Notice that $T_n(f)$ is the composite Trapezoidal rule with $n$ many partitions.
One may take the exact form of Euler–Maclaurin summation formula for the idea. In our case, it reads $$T_n(f)=\int_a^b f(x)\,dx+\frac{1}{12}\left(\frac{b-a}{n}\right)^2\big(f'(b)-f'(a)-R_n(f)\big),\\R_n(f)=6\int_a^b f''(x)P_2\left(n\frac{x-a}{b-a}\right)dx,$$ where $P_2(x)=B_2(\{x\})$ and $B_2(x)=x^2-x+1/6$ is the second Bernoulli polynomial (and $\{x\}$ stands for the fractional part of $x$: $\{x\}=x-\lfloor x\rfloor$). See the article for a proof. With $h_n=(b-a)/n$, we have $$R_n(f)=6\sum_{k=1}^n\int_{a+(k-1)h_n}^{a+kh_n}\big(f''(x)-f''(a+kh_n)\big)P_2\big((x-a)/h_n\big)\,dx$$ since $\int_{a+(k-1)h_n}^{a+kh_n}P_2\big((x-a)/h_n\big)\,dx=0$.
Now, to prove the needed $\lim_{n\to\infty}R_n(f)=0$, we use the uniform continuity of $f''$ on $[a,b]$. Let $\epsilon>0$ be arbitrary.
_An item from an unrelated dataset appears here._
-- ==== Sys2Proof/Syntax.lean ====
section
/-! DEFINITION. The steps of the SZ4: one constructor for each row of the opcode table, the instructions of a core
(their operands as spec/04 R88 to R94 encode them) and then the steps of the other agents. -/

namespace Sys2Proof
There is $\delta>0$ such that $|f''(x)-f''(y)|<\epsilon/(b-a)$ for $x,y\in[a,b]$ with $|x-y|<\delta$. Then, for any $n>(b-a)/\delta$, we get $h_n<\delta$ and $|f''(x)-f''(a+kh_n)|<\epsilon/(b-a)$ for $x\in[a+(k-1)h_n,a+kh_n]$; with $|P_2(\cdot)|\leqslant 1/6$, this gives $|R_n(f)|<\epsilon$.